No Rez, designed by Danny Richie of GR Research. It is expressly for absorbing speaker enclosure wall resonance, being installed on the interior of the enclosure's panels. Very effective. |
Thanks bdp24; however, in this case I'm only interested with
material that can be bonded to the exterior of the speaker. I'm hoping
some have experience in materials such as fiberglass and carbon fiber
as well as with granite,etc. |
You could certainly go with granite, finding a really good installer to cut and glue the sides and top. Corian could certainly be tastefully done as well.a bit easier to do a cutout in the front for the speakers as well. If it works really well you could start a business. |
Hard floor tiles! The thicker, heavier type without self-stick bottoms. They add mass, which lowers the cabinets resonant frequencies, and damp that resonance. |
Texan Sonic dampers for speaker cabinets and subwoofers are, alas, no longer available. The problem with trying to use materials to damp the cabinets resonance is that almost all if not all materials trap as much as absorb. That's why Tekna Sonic dampers were so effective, they were a mechanical diode. They were also excellent for use on room walls as it tuns out. I used to use Tekna Sonics for my isolation stands way back when was big customer. IIRC I bought the last Tekna Sonics available from Music Direct eons ago. |
You know I've thought about this off and on in the past and wanted to come up with a cheap DIY that would test if it would be worth pursuing. I came up with one idea. If you can imagine a bag of sand (or better lead shot) say 12" long 3" wide and about 1" thick - now sew as many of these together (kinda like a bullet belt) as required to drape over your speaker's top and sides. Now the back wouldn't be covered unless you made a belt for it, but this method was only just a test I could easily fabricate and try out and would only be applied during listening sessions. It's not a very aesthetic thing but it could work I think. |
If appearance is not a concern, a C clamp attached to each pair of opposing walls. One top-to-bottom, one left-to-right on the upper half and another on the bottom half, and one front-to-back, between drivers. Kind of drastic, but it would certainly reinforce the enclosure and prevent flexing of the enclosure’s panels, It would also simultaneously raise the resonant frequency of each panel and the enclosure as a whole. |
I got few area rugs from flea market near-new and same and hung around speakers on three sides and paid only $50 for all three. |
Heavy paving stones have long been placed on top of subwoofer cabinets by owners, as have bags of sand or lead shot. |
Please help me understand this. Is this a work around for a poor cabinet design-build? I can't imagine having to do something like this to my speakers. |
Thanks guys.
Dentdog,Granite sounds ideal. For a business all I need is a warehouse and laser cutter for the granite; but, I'm retired so that won't work.
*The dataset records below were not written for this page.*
-- acceptEncode
@[simp] theorem acceptEncode_value (s : State) : (acceptEncode s).value = s.value := rfl
@[simp] theorem acceptEncode_len (s : State) : (acceptEncode s).len = s.len := rfl
@[simp] theorem acceptEncode_buf (s : State) : (acceptEncode s).buf = s.buf := rfl
@[simp] theorem acceptEncode_done (s : State) : (acceptEncode s).done = false := rfl
@[simp] theorem acceptEncode_err (s : State) : (acceptEncode s).err = false := rfl
@[simp] theorem acceptEncode_ecode (s : State) : (acceptEncode s).ecode = 0 := rfl
@[simp] theorem acceptEncode_unterm (s : State) : (acceptEncode s).unterm = false := rfl
@[simp] theorem acceptEncode_trail (s : State) : (acceptEncode s).trail = false := rfl
@[simp] theorem acceptEncode_ovr (s : State) : (acceptEncode s).ovr = s.ovr := rfl
@[simp] theorem acceptEncode_opr (s : State) : (acceptEncode s).opr = .enc := rfl
@[simp] theorem acceptEncode_acc (s : State) : (acceptEncode s).acc = s.value := rfl
@[simp] theorem acceptEncode_idx (s : State) : (acceptEncode s).idx = 0 := rfl
@[simp] theorem acceptEncode_wb (s : State) : (acceptEncode s).wb = Bytes9.zero := rfl
@[simp] theorem acceptEncode_rst (s : State) : (acceptEncode s).rst = s.rst := rfl
@[simp] theorem acceptEncode_pending (s : State) : (acceptEncode s).pending = s.pending := rfl
@[simp] theorem acceptEncode_received (s : State) : (acceptEncode s).received = s.received := rfl

-- acceptDecode
@[simp] theorem acceptDecode_value (s : State) : (acceptDecode s).value = s.value := rfl
@[simp] theorem acceptDecode_len (s : State) : (acceptDecode s).len = s.len := rfl
@[simp] theorem acceptDecode_buf (s : State) : (acceptDecode s).buf = s.buf := rfl
@[simp] theorem acceptDecode_done (s : State) : (acceptDecode s).done = false := rfl
@[simp] theorem acceptDecode_err (s : State) : (acceptDecode s).err = false := rfl
@[simp] theorem acceptDecode_ecode (s : State) : (acceptDecode s).ecode = 0 := rfl
@[simp] theorem acceptDecode_unterm (s : State) : (acceptDecode s).unterm = false := rfl
@[simp] theorem acceptDecode_trail (s : State) : (acceptDecode s).trail = false := rfl
@[simp] theorem acceptDecode_ovr (s : State) : (acceptDecode s).ovr = s.ovr := rfl
@[simp] theorem acceptDecode_opr (s : State) : (acceptDecode s).opr = .dec := rfl
@[simp] theorem acceptDecode_acc (s : State) : (acceptDecode s).acc = 0 := rfl
@[simp] theorem acceptDecode_idx (s : State) : (acceptDecode s).idx = 0 := rfl
@[simp] theorem acceptDecode_wb (s : State) : (acceptDecode s).wb = s.wb := rfl
@[simp] theorem acceptDecode_rst (s : State) : (acceptDecode s).rst = s.rst := rfl
@[simp] theorem acceptDecode_pending (s : State) : (acceptDecode s).pending = s.pending := rfl
@[simp] theorem acceptDecode_received (s : State) : (acceptDecode s).received = s.received := rfl

-- finishEncode
@[simp] theorem finishEncode_value (k : Nat) (s : State) : (finishEncode k s).value = s.value := rfl
@[simp] theorem finishEncode_len (k : Nat) (s : State) : (finishEncode k s).len = BitVec.ofNat 32 k := rfl
@[simp] theorem finishEncode_buf (k : Nat) (s : State) : (finishEncode k s).buf = s.wb := rfl
@[simp] theorem finishEncode_done (k : Nat) (s : State) : (finishEncode k s).done = true := rfl
@[simp] theorem finishEncode_err (k : Nat) (s : State) : (finishEncode k s).err = s.err := rfl
@[simp] theorem finishEncode_ecode (k : Nat) (s : State) : (finishEncode k s).ecode = s.ecode := rfl
@[simp] theorem finishEncode_unterm (k : Nat) (s : State) : (finishEncode k s).unterm = s.unterm := rfl
@[simp] theorem finishEncode_trail (k : Nat) (s : State) : (finishEncode k s).trail = s.trail := rfl
@[simp] theorem finishEncode_ovr (k : Nat) (s : State) : (finishEncode k s).ovr = s.ovr := rfl
@[simp] theorem finishEncode_opr (k : Nat) (s : State) : (finishEncode k s).opr = .none := rfl
@[simp] theorem finishEncode_acc (k : Nat) (s : State) : (finishEncode k s).acc = s.acc := rfl
@[simp] theorem finishEncode_idx (k : Nat) (s : State) : (finishEncode k s).idx = s.idx := rfl
@[simp] theorem finishEncode_wb (k : Nat) (s : State) : (finishEncode k s).wb = s.wb := rfl
@[simp] theorem finishEncode_rst (k : Nat) (s : State) : (finishEncode k s).rst = s.rst := rfl
@[simp] theorem finishEncode_pending (k : Nat) (s : State) : (finishEncode k s).pending = s.pending := rfl
@[simp] theorem finishEncode_received (k : Nat) (s : State) : (finishEncode k s).received = s.received := rfl

-- resetBlock
@[simp] theorem resetBlock_value (s : State) : (resetBlock s).value = 0 := rfl
@[simp] theorem resetBlock_len (s : State) : (resetBlock s).len = 0 := rfl
@[simp] theorem resetBlock_buf (s : State) : (resetBlock s).buf = Bytes9.zero := rfl
@[simp] theorem resetBlock_done (s : State) : (resetBlock s).done = false := rfl
@[simp] theorem resetBlock_err (s : State) : (resetBlock s).err = false := rfl
@[simp] theorem resetBlock_ecode (s : State) : (resetBlock s).ecode = 0 := rfl
@[simp] theorem resetBlock_unterm (s : State) : (resetBlock s).unterm = false := rfl
@[simp] theorem resetBlock_trail (s : State) : (resetBlock s).trail = false := rfl
@[simp] theorem resetBlock_ovr (s : State) : (resetBlock s).ovr = false := rfl
@[simp] theorem resetBlock_opr (s : State) : (resetBlock s).opr = .none := rfl
@[simp] theorem resetBlock_acc (s : State) : (resetBlock s).acc = 0 := rfl
@[simp] theorem resetBlock_idx (s : State) : (resetBlock s).idx = 0 := rfl
@[simp] theorem resetBlock_wb (s : State) : (resetBlock s).wb = Bytes9.zero := rfl
@[simp] theorem resetBlock_rst (s : State) : (resetBlock s).rst = s.rst := rfl
@[simp] theorem resetBlock_pending (s : State) : (resetBlock s).pending = s.pending := rfl
@[simp] theorem resetBlock_received (s : State) : (resetBlock s).received = s.received := rfl

-- State.visible
@[simp] theorem State.visible_value (s : State) : (State.visible s).value = s.value := rfl
@[simp] theorem State.visible_len (s : State) : (State.visible s).len = s.len := rfl
@[simp] theorem State.visible_buf (s : State) : (State.visible s).buf = s.buf := rfl
@[simp] theorem State.visible_done (s : State) : (State.visible s).done = s.done := rfl
@[simp] theorem State.visible_err (s : State) : (State.visible s).err = s.err := rfl
@[simp] theorem State.visible_ecode (s : State) : (State.visible s).ecode = s.ecode := rfl
@[simp] theorem State.visible_unterm (s : State) : (State.visible s).unterm = s.unterm := rfl
@[simp] theorem State.visible_trail (s : State) : (State.visible s).trail = s.trail := rfl
@[simp] theorem State.visible_ovr (s : State) : (State.visible s).ovr = s.ovr := rfl
@[simp] theorem State.visible_opr (s : State) : (State.visible s).opr = s.opr := rfl
@[simp] theorem State.visible_acc (s : State) : (State.visible s).acc = 0 := rfl
@[simp] theorem State.visible_idx (s : State) : (State.visible s).idx = 0 := rfl
@[simp] theorem State.visible_wb (s : State) : (State.visible s).wb = Bytes9.zero := rfl
@[simp] theorem State.visible_rst (s : State) : (State.visible s).rst = s.rst := rfl
@[simp] theorem State.visible_pending (s : State) : (State.visible s).pending = s.pending := rfl
@[simp] theorem State.visible_received (s : State) : (State.visible s).received = s.received := rfl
bdp,hard floor tiles,perhaps black, are interesting.
I mentioned fiberglass/carbon fiber as they are more rigid that rock by weight and I'm hoping someone here has experience with them, perhaps automotive or art related. |
donjr, that's correct; and I would say at least 95% of cabinet sidewalls flex.
I don't really know if it will improve sound any; but it's idea I want to investigate.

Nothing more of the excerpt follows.